ニコチンによる身体依存と禁煙補助薬

ニコチンは体の中に入るとどうなるの?

喫煙者はなぜタバコを止めたくても止められないの?

禁煙を助ける薬はどのようにして効くの?

などは、よく聞かれる素朴な疑問ですよね。

実際のところ、詳しくはよくわからないけど、「タバコ=害悪」と考える人がほとんどです。

確かにタバコは自分の身体に影響があるだけでなく、副流煙として周りの人にも悪影響を与えることが様々な論文からわかってきています。

今回は、タバコの基礎から、ニコチン依存の原理、そして禁煙補助薬として使われている薬について調べたのでまとめます。



ニコチン受容体とは

タバコの煙に含まれるニコチンは、ヒトの体内に入ると細胞膜の表面にあるニコチン受容体に結合します。

ニコチン受容体は、骨格筋細胞、末梢神経細胞、中枢神経細胞など体内のいろいろな細胞に発現しています。

ここで、喫煙による身体依存に最も大きくかかわっているのは、中枢神経にあるニコチン受容体です。
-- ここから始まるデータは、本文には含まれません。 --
-- ==== Sys2Proof/Machine/Float.lean ====
section
/-! DEFINITION. The floating-point formats and their exact arithmetic: values, rounding, flushing, conversions (R79 to R85,
R99, R247 to R250). A finite value is exact: a sign, a natural magnitude and a power of two. -/

namespace Sys2Proof.Machine

/-- A floating-point format (R79): exponent and fraction widths, whether it has infinities, and its flush class in MODE
(0 F32, 1 the 16-bit formats, 2 the 8-bit formats, 3 F26). -/
structure Fmt where
  ebits : Nat
  fbits : Nat
  hasInf : Bool
  cls : Nat
deriving DecidableEq, Repr

/-- F32 (R79). -/
def Fmt.f32 : Fmt := ⟨8, 23, true, 0⟩
/-- F16 (R79). -/
def Fmt.f16 : Fmt := ⟨5, 10, true, 1⟩
/-- BF16 (R79). -/
def Fmt.bf16 : Fmt := ⟨8, 7, true, 1⟩
/-- E4M3 (R79): no infinity, one NaN pattern. -/
def Fmt.e4m3 : Fmt := ⟨4, 3, false, 2⟩
/-- E5M2 (R79). -/
def Fmt.e5m2 : Fmt := ⟨5, 2, true, 2⟩
/-- F26, the accumulator format (R79). -/
def Fmt.f26 : Fmt := ⟨8, 17, true, 3⟩

/-- The exponent bias (R79). -/
def Fmt.bias (f : Fmt) : Int := (2 ^ (f.ebits - 1) : Nat) - 1

/-- The exponent of a subnormal's last bit (R79). -/
def Fmt.tiny (f : Fmt) : Int := 1 - f.bias - f.fbits

/-- The sign bit. -/
def Fmt.sign (f : Fmt) (neg : Bool) : Nat := if neg then 2 ^ (f.ebits + f.fbits) else 0

/-- The canonical NaN (R81). -/
def Fmt.nan (f : Fmt) : Nat :=
  (2 ^ f.ebits - 1) * 2 ^ f.fbits + (if f.hasInf then 2 ^ (f.fbits - 1) else 2 ^ f.fbits - 1)

/-- Infinity of a sign; the canonical NaN in a format without infinities. -/
def Fmt.inf (f : Fmt) (neg : Bool) : Nat := if f.hasInf then f.sign neg + (2 ^ f.ebits - 1) * 2 ^ f.fbits else f.nan

/-- The largest finite value of a sign (R79). -/
def Fmt.max (f : Fmt) (neg : Bool) : Nat :=
  f.sign neg + (if f.hasInf then (2 ^ f.ebits - 1) * 2 ^ f.fbits - 1 else 2 ^ (f.ebits + f.fbits) - 2)

/-- A floating-point value: a finite one is (-1)^neg x m x 2^e exactly. -/
inductive FVal where
  | nan
  | inf (neg : Bool)
  | fin (neg : Bool) (m : Nat) (e : Int)
deriving DecidableEq, Repr

/-- The value of a bit pattern (R79). -/
def Fmt.dec (f : Fmt) (bits : Nat) : FVal :=
  let neg := bits.testBit (f.ebits + f.fbits)
  let e := (bits / 2 ^ f.fbits) % 2 ^ f.ebits
  let m := bits % 2 ^ f.fbits
  if e = 2 ^ f.ebits - 1 ∧ (f.hasInf ∨ m = 2 ^ f.fbits - 1) then
    if f.hasInf ∧ m = 0 then .inf neg else .nan
  else if e = 0 then .fin neg m f.tiny
  else .fin neg (m + 2 ^ f.fbits) ((e : Int) - f.bias - f.fbits)

/-- The rounding modes (R82). -/
inductive Rm where
  | rne | rz | ru | rd
deriving DecidableEq, Repr

/-- The mode of an RM field: 0 takes MODE.RM (R84, R245). -/
def rmOf (field : Nat) (mode : Word) : Rm :=
  let n := if field = 0 then (mode.extractLsb' 0 2).toNat else field
  if n = 0 then .rne else if n = 1 then .rz else if n = 2 then .ru else .rd

/-- Whether a magnitude `r` with a rest `rem` of `2^k` is rounded up in magnitude (R82). -/
def Rm.up (rm : Rm) (neg : Bool) (r rem k : Nat) : Bool :=
  match rm with
  | .rne => decide (2 ^ k < 2 * rem) || (decide (2 * rem = 2 ^ k) && r % 2 == 1)
  | .rz => false
  | .ru => !neg && rem != 0
  | .rd => neg && rem != 0

/-- A magnitude m x 2^e as a multiple of 2^q, rounded. -/
def quantize (rm : Rm) (neg : Bool) (m : Nat) (e q : Int) : Nat :=
  if q ≤ e then m * 2 ^ (e - q).toNat
  else
    let k := (q - e).toNat
    let r := m / 2 ^ k
    if rm.up neg r (m % 2 ^ k) k then r + 1 else r

/-- The exponent of the last place kept when m x 2^e is rounded to a format. -/
def Fmt.quantum (f : Fmt) (m : Nat) (e : Int) : Int := Max.max ((Nat.log2 m : Int) + e - f.fbits) f.tiny

/-- Bits of a rounded magnitude r x 2^q, where r has at most one bit above the fraction; above the format, `big`. -/
def Fmt.pack (f : Fmt) (neg : Bool) (r : Nat) (q : Int) (big : Nat) : Nat :=
  let carry := decide (2 ^ (f.fbits + 1) ≤ r)
  let r' := if carry then r / 2 else r
  let q' := if carry then q + 1 else q
  if r' < 2 ^ f.fbits then f.sign neg + r'
  else
    let bits := f.sign neg + (q' - f.tiny + 1).toNat * 2 ^ f.fbits + (r' - 2 ^ f.fbits)
    if bits ≤ f.max neg then bits else big

/-- The result of overflow (R82): RNE gives infinity, the directed modes the largest finite value where they point
inward. -/
def Fmt.overflow (f : Fmt) (rm : Rm) (neg : Bool) : Nat :=
  match rm, neg with
  | .rz, _ | .ru, true | .rd, false => f.max neg
  | _, _ => f.inf neg

/-- `rnd(x, fmt, rm)`: the exact value rounded once (R82, R99). -/
def Fmt.rnd (f : Fmt) (rm : Rm) : FVal → Nat
  | .nan => f.nan
  | .inf neg => f.inf neg
  | .fin neg m e =>
    if m = 0 then f.sign neg
    else f.pack neg (quantize rm neg m e (f.quantum m e)) (f.quantum m e) (f.overflow rm neg)

/-- Conversion to an 8-bit format (R83): RNE, then saturation or NaN beyond the largest finite value. -/
def Fmt.cvt8 (f : Fmt) (sat : Bool) : FVal → Nat
  | .nan => f.nan
  | .inf neg => if sat then f.max neg else f.inf neg
  | .fin neg m e =>
    if m = 0 then f.sign neg
    else
      f.pack neg (quantize .rne neg m e (f.quantum m e)) (f.quantum m e) (if sat then f.max neg else f.nan)

/-- The pattern is subnormal. -/
def Fmt.subnormal (f : Fmt) (bits : Nat) : Bool := (bits / 2 ^ f.fbits) % 2 ^ f.ebits == 0 && bits % 2 ^ f.fbits != 0

/-- A subnormal replaced by a zero of its sign when a flush bit is set (R85). -/
def Fmt.flush (f : Fmt) (on : Bool) (bits : Nat) : Nat :=
  if on && f.subnormal bits then f.sign (bits.testBit (f.ebits + f.fbits)) else bits

/-- The input flush bit of a format's class (R84). -/
def Fmt.fi (f : Fmt) (mode : Word) : Bool := mode.getLsbD (2 + 2 * f.cls)

/-- The result flush bit of a format's class (R84). -/
def Fmt.fo (f : Fmt) (mode : Word) : Bool := mode.getLsbD (3 + 2 * f.cls)

/-- `xin`: a pattern read under the input flush (R85, R99). -/
def Fmt.xin (f : Fmt) (mode : Word) (bits : Nat) : FVal := f.dec (f.flush (f.fi mode) bits)

/-- The result flush (R85). -/
def Fmt.xout (f : Fmt) (mode : Word) (bits : Nat) : Nat := f.flush (f.fo mode) bits

/-- Round and flush. -/
def Fmt.put (f : Fmt) (rm : Rm) (mode : Word) (v : FVal) : Nat := f.xout mode (f.rnd rm v)

/-! ### Exact arithmetic (R82, R247) -/

/-- The absolute value; NaN stays NaN (R245). -/
def FVal.abs : FVal → FVal
  | .nan => .nan
  | .inf _ => .inf false
  | .fin _ m e => .fin false m e

/-- The negation; NaN stays NaN (R245). -/
def FVal.neg : FVal → FVal
  | .nan => .nan
  | .inf s => .inf !s
  | .fin s m e => .fin (!s) m e

/-- An integer as a value. -/
def FVal.ofInt (i : Int) : FVal := .fin (decide (i < 0)) i.natAbs 0

/-- A finite magnitude with its sign as a multiple of 2^q, for q no greater than its exponent. -/
def signedAt (neg : Bool) (m : Nat) (e q : Int) : Int :=
  let n : Int := (m * 2 ^ (e - q).toNat : Nat)
  if neg then -n else n

/-- The exact sum. An exact zero takes the common sign of two zeros, else + (- under RD; R247). -/
def FVal.add (rm : Rm) : FVal → FVal → FVal
  | .nan, _ => .nan
  | _, .nan => .nan
  | .inf s, .inf s' => if s = s' then .inf s else .nan
  | .inf s, .fin .. => .inf s
  | .fin .., .inf s => .inf s
  | .fin s m e, .fin s' m' e' =>
    if m = 0 ∧ m' = 0 then .fin (if s = s' then s else rm == .rd) 0 0
    else
      let q := min e e'
      let r := signedAt s m e q + signedAt s' m' e' q
      if r = 0 then .fin (rm == .rd) 0 0 else .fin (decide (r < 0)) r.natAbs q

/-- The exact product. -/
def FVal.mul : FVal → FVal → FVal
  | .nan, _ => .nan
  | _, .nan => .nan
  | .inf s, .inf s' => .inf (s != s')
  | .inf s, .fin s' m _ => if m = 0 then .nan else .inf (s != s')
  | .fin s m _, .inf s' => if m = 0 then .nan else .inf (s != s')
  | .fin s m e, .fin s' m' e' => .fin (s != s') (m * m') (e + e')

/-- A quotient of naturals to 128 bits beyond the divisor's size, with a last bit that marks a rest: every format's
rounding of it is the exact quotient's. -/
def quotient (m m' : Nat) (e : Int) (neg : Bool) : FVal :=
  let k := 128 + Nat.log2 m'
  let n := m * 2 ^ k
  .fin neg (2 * (n / m') + (if n % m' = 0 then 0 else 1)) (e - k - 1)

/-- The quotient, by IEEE 754 (R82, R255). -/
def FVal.div : FVal → FVal → FVal
  | .nan, _ => .nan
  | _, .nan => .nan
  | .inf _, .inf _ => .nan
  | .inf s, .fin s' _ _ => .inf (s != s')
  | .fin s _ _, .inf s' => .fin (s != s') 0 0
  | .fin s m e, .fin s' m' e' =>
    if m' = 0 then (if m = 0 then .nan else .inf (s != s')) else quotient m m' (e - e') (s != s')

/-- The integer square root by bits: the greatest r of `fuel` bits above `r` with r x r at most n. -/
def isqrtFrom (n : Nat) : Nat → Nat → Nat
  | 0, r => r
  | fuel + 1, r =>
    let c := r + 2 ^ fuel
    isqrtFrom n fuel (if c * c ≤ n then c else r)

/-- The integer square root. -/
def isqrt (n : Nat) : Nat := isqrtFrom n (Nat.log2 n / 2 + 1) 0

/-- The square root of a positive magnitude, marked in its last bit where inexact. -/
def sqrtOf (m : Nat) (e : Int) : FVal :=
  let odd := e % 2 != 0
  let n := (if odd then 2 * m else m) * 2 ^ 128
  let r := isqrt n
  .fin false (2 * r + (if r * r = n then 0 else 1)) ((if odd then e - 1 else e) / 2 - 64 - 1)

/-- `FSQRT`'s exact result (R248). -/
def FVal.sqrt : FVal → FVal
  | .nan => .nan
  | .inf s => if s then .nan else .inf false
  | .fin s m e => if m = 0 then .fin s 0 0 else if s then .nan else sqrtOf m e

/-- `FRSQ`'s exact result, marked in its last bit where inexact (R248). -/
def FVal.rsqrt : FVal → FVal
  | .nan => .nan
  | .inf s => if s then .nan else .fin false 0 0
  | .fin s m e =>
    if m = 0 then .inf s
    else if s then .nan
    else
      let odd := e % 2 != 0
      let m' := if odd then 2 * m else m
      let k := 128 + Nat.log2 m
      let r := isqrt (2 ^ (2 * k) / m')
      .fin false (2 * r + (if r * r * m' = 2 ^ (2 * k) then 0 else 1)) (-((if odd then e - 1 else e) / 2) - k - 1)

/-- The bits of fixed-point precision of `FEXP2` and `FLOG2`. -/
def fixBits : Nat := 256

/-- The product over the set bits of a fraction of 2^(2^-i), in fixed point: `n` is the fraction of `j` bits still to
apply, `root` the factor of its highest bit. -/
def exp2Frac : Nat → Nat → Nat → Nat → Nat
  | 0, _, _, acc => acc
  | j + 1, n, root, acc =>
    let root := isqrt (root * 2 ^ fixBits)
    exp2Frac j (n % 2 ^ j) root (if n.testBit j then acc * root / 2 ^ fixBits else acc)

/-- `FEXP2`'s exact result, marked in its last bit where inexact (R248). -/
def FVal.exp2 : FVal → FVal
  | .nan => .nan
  | .inf s => if s then .fin false 0 0 else .inf false
  | .fin s m e =>
    if m = 0 then .fin false 1 0
    else if 0 ≤ e ∨ m % 2 ^ (-e).toNat = 0 then
      let n : Int := if 0 ≤ e then (m * 2 ^ Min.min e.toNat 16 : Nat) else (m / 2 ^ (-e).toNat : Nat)
      if 128 ≤ n then (if s then .fin false (if n ≤ 150 then 1 else 0) (-n) else .inf false)
      else .fin false 1 (if s then -n else n)
    else
      let j := (-e).toNat
      let whole : Int := (m / 2 ^ j : Nat)
      if 151 ≤ whole then (if s then .fin false 0 0 else .inf false)
      else if 128 ≤ whole ∧ !s then .inf false
      else if 150 ≤ whole ∧ s then .fin false 0 0
      else
        let frac := m % 2 ^ j
        let (n, f) := if s then (-whole - 1, 2 ^ j - frac) else (whole, frac)
        .fin false (2 * exp2Frac j f (2 * 2 ^ fixBits) (2 ^ fixBits) + 1) (n - fixBits - 1)

/-- The first bits of log2 of a fixed-point value in [1, 2), by repeated squaring. -/
def log2Frac : Nat → Nat → Nat → Nat
  | 0, _, acc => acc
  | n + 1, y, acc =>
    let y := y * y / 2 ^ fixBits
    if 2 * 2 ^ fixBits ≤ y then log2Frac n (y / 2) (2 * acc + 1) else log2Frac n y (2 * acc)

/-- `FLOG2`'s exact result, marked in its last bit where inexact (R248). -/
def FVal.log2 : FVal → FVal
  | .nan => .nan
  | .inf s => if s then .nan else .inf false
  | .fin s m e =>
    if m = 0 then .inf true
    else if s then .nan
    else
      let k := Nat.log2 m
      let whole : Int := e + k
      if m = 2 ^ k then .ofInt whole
      else
        let t : Int := whole * (2 ^ 100 : Nat) + (log2Frac 100 (m * 2 ^ (fixBits - k)) 0 : Nat)
        let u := 2 * t + 1
        .fin (decide (u < 0)) u.natAbs (-101)

/-- A value of `FRSQ`, `FEXP2` or `FLOG2` (R248): the exact one where F32 has it, else a neighbour; which one is a free
value. -/
def faithful (fn : Nat) (mode : Word) (a : Word) (v : FVal) : Nat :=
  let lo := Fmt.f32.rnd .rd v
  let hi := Fmt.f32.rnd .ru v
  Fmt.f32.xout mode (if lo = hi then lo else if Config.upperNeighbour fn a mode then hi else lo)

/-- Comparison of two values that are not NaN. -/
def FVal.cmp : FVal → FVal → Ordering
  | .inf s, .inf s' => compare s' s
  | .inf s, _ => if s then .lt else .gt
  | _, .inf s => if s then .gt else .lt
  | .fin s m e, .fin s' m' e' =>
    let q := min e e'
    compare (signedAt s m e q) (signedAt s' m' e' q)
  | _, _ => .eq

/-- The value is NaN. -/
def FVal.isNan : FVal → Bool
  | .nan => true
  | _ => false

/-- The sign of a value; NaN has none. -/
def FVal.isNeg : FVal → Bool
  | .nan => false
  | .inf s => s
  | .fin s _ _ => s

/-- `pick` (R247): the smaller operand, or with `big` the larger; -0 below +0; a number before NaN. -/
def FVal.pick (big : Bool) (a b : FVal) : FVal :=
  if a.isNan then b
  else if b.isNan then a
  else
    let less := match a.cmp b with
      | .lt => true
      | .gt => false
      | .eq => a.isNeg && !b.isNeg
    if less != big then a else b

/-- The condition of a float comparison (R250). -/
def fcc (cc : Nat) (a b : FVal) : Bool :=
  let nan := a.isNan || b.isNan
  let o := a.cmp b
  match cc with
  | 0 => !nan && o == .eq
  | 1 => nan || o != .eq
  | 2 => !nan && o == .lt
  | 3 => !nan && o != .gt
  | 4 => !nan && o == .gt
  | 5 => !nan && o != .lt
  | 6 => !nan
  | _ => nan

/-- A finite value rounded to an integer magnitude under a mode (R249, R253). -/
def roundInt (rm : Rm) (neg : Bool) (m : Nat) (e : Int) : Nat := quantize rm neg m e 0

/-- `FRND`'s value (R249): integral, of the operand's sign. -/
def FVal.frnd (rm : Rm) : FVal → FVal
  | .fin s m e => if 0 ≤ e then .fin s m e else .fin s (roundInt rm s m e) 0
  | v => v

/-- Conversion to an integer with clamping; NaN gives 0 (R253). -/
def FVal.toInt (rm : Rm) (lo hi : Int) : FVal → Int
  | .nan => 0
  | .inf s => if s then lo else hi
  | .fin s m e =>
    let n : Int := (roundInt rm s m (min e 200) : Nat)
    Min.min (Max.max (if s then -n else n) lo) hi

/-- The class bit of an F32 pattern (R249). -/
def fclassOf (bits : Nat) : Nat :=
  match Fmt.f32.dec bits with
  | .nan => 8
  | .inf s => if s then 0 else 7
  | .fin s m _ =>
    if m = 0 then (if s then 3 else 4)
    else if Fmt.f32.subnormal bits then (if s then 2 else 5)
    else if s then 1 else 6

end Sys2Proof.Machine
end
ニコチンは脳に作用して、身体の中枢から依存させているということが分かりますね。

中枢神経細胞は、情報伝達に用いられる物質によっていくつかに分類されています。

中枢神経細胞で用いられる神経伝達物質セロトニン
ドパミン
アドレナリン
ノルアドレナリン
ヒスタミン

身体の中にはたくさんの神経伝達物質がありますが、この中でもニコチン依存と深いかかわりがあるのが、ドパミンを介したドパミンニューロンです。
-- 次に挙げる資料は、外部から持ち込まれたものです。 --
/-- What a halt does to a command: a fault ends it, poison or a dropped write kills its item, a wait leaves it for later (R151,
R288, R349, R350). `s0` is the state before, `s` the state with what it wrote. -/
def State.haltCmd (s0 s : State) (core eng : Nat) (c : Cmd) (b : At) (o : Op) : Halt → State
  | .fault x a st => s.endCmd core eng c (.fault x a st) (s.recordStat c) 0
  | .poison a => s.consumePoison b.1 a
  | .dropped a => s.killItem b.2.item 0x0112 true a
  | .wait => s0
  | .absent pg a =>
    if s.isRefused (.op o.id) pg then (s.forget (.op o.id)).endCmd core eng c (.fault .xlate a false) (s.recordStat c) 0
    else s0.askPage (.op o.id) b.2.ctx pg

/-- Performs a command's reads and writes, or a part of them (R290, R292 to R304). -/
def runCmd (s : State) (b : At) (o : Op) (c : Cmd) (part : Part) : Run' :=
  match c.kind with
  | .gath t rec => runGath s b part t rec
  | .tlds t off n => runTlds s b part t off n
  | .tsts t off n tr => runTsts s b part t off n tr
  | .tzero t => runTzero s b t
  | .vld t x => runVld s b t x
  | .array _ => .ok s
  | .drain dst a params rec fmt sat sw => runDrain s b part c.mode dst a params rec fmt sat sw
  | .aclr tm => runAclr s b tm
  | .astat d a clr => runAstat s b o d a clr
  | .tcpy dst src desc esz tr ts td => runTcpy s b part dst src desc esz tr ts td
  | .lsend _ => .ok s
  | .larm desc full => runLarm s b desc full c.cmp c.ev
  | .ldisarm d desc => runLdisarm s b o d desc

/-- The rest of a command after its writes: the counter add, then the end (R288). A `LARM` makes no add. -/
def State.addAndEnd (s0 s : State) (core eng : Nat) (c : Cmd) (b : At) (o : Op) (stat : Nat) : State :=
  match s.noteWrites.addPair b (if c.kind.isLarm then none else c.cmp) with
  | .ok (s, cval) => s.endCmd core eng c .done stat cval
  | .error h => s0.haltCmd s core eng c b o h

/-- The part of a command that is left after what it has done. -/
def Progress.part (p : Progress) (stop : Option Nat) : Part := ⟨p.row, stop, p.record, p.scales⟩

/-- Performs a command, or the rest of one that was stopped: its writes, its counter add and the end short of its record
(R288, R290, R299). -/
def State.performCmd (s0 : State) (core eng : Nat) (c : Cmd) (b : At) (o : Op) : State :=
  let s := (s0.scramble c).tear b c
  let stat0 := s.statStart b c
  match s.blk b.1 with
  | none => s0
  | some blk =>
    match runCmd s (b.1, blk) o c ((s0.engine core eng).prog.part none) with
    | .error (h, s') => s0.haltCmd s' core eng c b o h
    | .ok s' =>
      let s' := s'.scramble c
      let stat := match c.kind with | .astat .. => stat0 | _ => s'.recordStat c
      s0.addAndEnd s' core eng c b o stat

/-- A command stops at a granule: its remainder is kept with the block, once with EV it has posted a record of CODE 1 (R290). -/
def State.stopCmd (s : State) (core eng : Nat) (c : Cmd) (p : Progress) : State :=
  if c.ev then
    s.setEngine core eng { s.engine core eng with
      cur := some c, phase := .posting (eventRecord eng 1 (s.recordStat c) (tagOf c.cmp) 0) (.stopped p) }
  else s.retireCmd core eng c (.stopped p)

/-- What a command keeps over a stop of what it reads before its first row (R290). -/
def State.keptBy (s : State) (b : At) (c : Cmd) (p : Progress) : Progress :=
  if p.row ≠ 0 then p
  else
    let got := fun (x : Except Halt (List Byte)) => match x with | .ok bs => bs | .error _ => []
    match c.kind with
    | .gath _ rec => { p with record := got (s.shapeBytes b rec) }
    | .drain _ _ params rec _ _ sw =>
      { p with
        record := match rec with | some r => got (s.shapeBytes b r) | none => [],
        scales := if sw then got (b.2.scratchAt (params.extractLsb' 32 19).toNat 512) else [] }
    | .tcpy _ _ desc _ _ _ _ => { p with record := got (s.consume b desc 64 plainOk) }
    | _ => p

/-- The rows of a split granule of a command that no array performs, and the rows of the whole command (R290). A command
that cannot stop, or whose record cannot be read, has none. -/
def State.granules (s : State) (b : At) (c : Cmd) (p : Progress) : Nat × Nat :=
  let total := fun (rec : Addr) => match shapeOf rec (s.keptBy b c p).record with | .ok sh => sh.rows | .error _ => 0
  if c.gran = 0 then (0, 0)
  else
    match c.kind with
    | .gath _ rec => (16, total rec)
    | .tlds _ _ n => (16, n.toNat)
    | .tsts _ _ n _ => (16, n.toNat)
    | .drain _ _ params rec _ _ _ => (16, match rec with | some r => total r | none => (params.extractLsb' 0 8).toNat)
    | .tcpy _ _ desc esz tr _ _ =>
      match copyDescOf desc esz tr (s.keptBy b c p).record with
      | .ok d => (if c.gran = 1 then 16 else if c.gran = 2 then d.planeRows tr else 128, d.nz * d.planeRows tr)
      | .error _ => (0, 0)
    | _ => (0, 0)

/-- The split granule at which a command of a block that is being pre-empted stops: a free word says which of those left,
or none (R133, R290). -/
def State.stopRow (s : State) (b : At) (c : Cmd) (p : Progress) : Option Nat :=
  let (g, total) := s.granules b c p
  if b.2.run ≠ .stopping ∨ g = 0 then none
  else
    let r := p.row + g * ((Config.freeWord s.fresh).toNat % ((total - p.row) / g + 1))
    if r < total then some r else none

/-- Performs a command up to the split granule before row `r`, and stops it there (R290). -/
def State.performPart (s0 : State) (core eng : Nat) (c : Cmd) (b : At) (o : Op) (r : Nat) : State :=
  let p := (s0.engine core eng).prog
  if r = p.row then s0.stopCmd core eng c p
  else
    let s := (s0.scramble c).tear b c
    match s.blk b.1 with
    | none => s0
    | some blk =>
      match runCmd s (b.1, blk) o c (p.part (some r)) with
      | .error (h, s') => s0.haltCmd s' core eng c b o h
      | .ok s' => (s'.scramble c).stopCmd core eng c { s.keptBy (b.1, blk) c p with row := r }

/-- Performs a command to its end, or, where its block is being pre-empted, to the split granule at which it stops (R133,
R290). -/
def State.performOrStop (s : State) (core eng : Nat) (c : Cmd) (b : At) (o : Op) : State :=
  let next := if b.2.run = .stopping then { s with fresh := s.fresh + 1 } else s
  match s.stopRow b c (s.engine core eng).prog with
  | some r => next.performPart core eng c b o r
  | none => next.performCmd core eng c b o

/-- An array command has done its last chunk (R296). -/
def ArrayCmd.finished (c : ArrayCmd) (p : Progress) : Bool :=
  decide (c.fields.m = 0) || decide (c.fields.n = 0) || decide (c.fields.kc ≤ p.chunk)

/-- An engine of a core is the link port, blocked by the record of a fired send (R183, R310). -/
def State.engineBlocked (s : State) (core eng : Nat) : Bool := eng == 6 && s.portBlocked core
ドパミンニューロンは、ニコチン受容体がニコチンと結合することで活性化され、神経終末からドパミンを放出します。

ニコチン受容体という名前なのでニコチン受容体が結合する相手は、ニコチンだけであるかのように誤解してしまうかもしれませんが、それは間違いです。

ニコチン受容体と主に結合する神経伝達物質はアセチルコリンがほとんどです。
そして、ニコチンとも結合できるというだけなんです。

「ニコチン受容体はアセチルコリンと基本的に結合するが、ニコチンとも結合できる」と覚えるといいですね。

ニコチン性アセチルコリン受容体とも呼ばれています。

ドパミンニューロンにあるニコチン受容体は、外来性のニコチンによってのみ活性化されるのではなく、通常は内在性のアセチルコリンによって活性化され、ドパミンの遊離を促すなど脳内の神経回路のスイッチのひとつとして常に働いています。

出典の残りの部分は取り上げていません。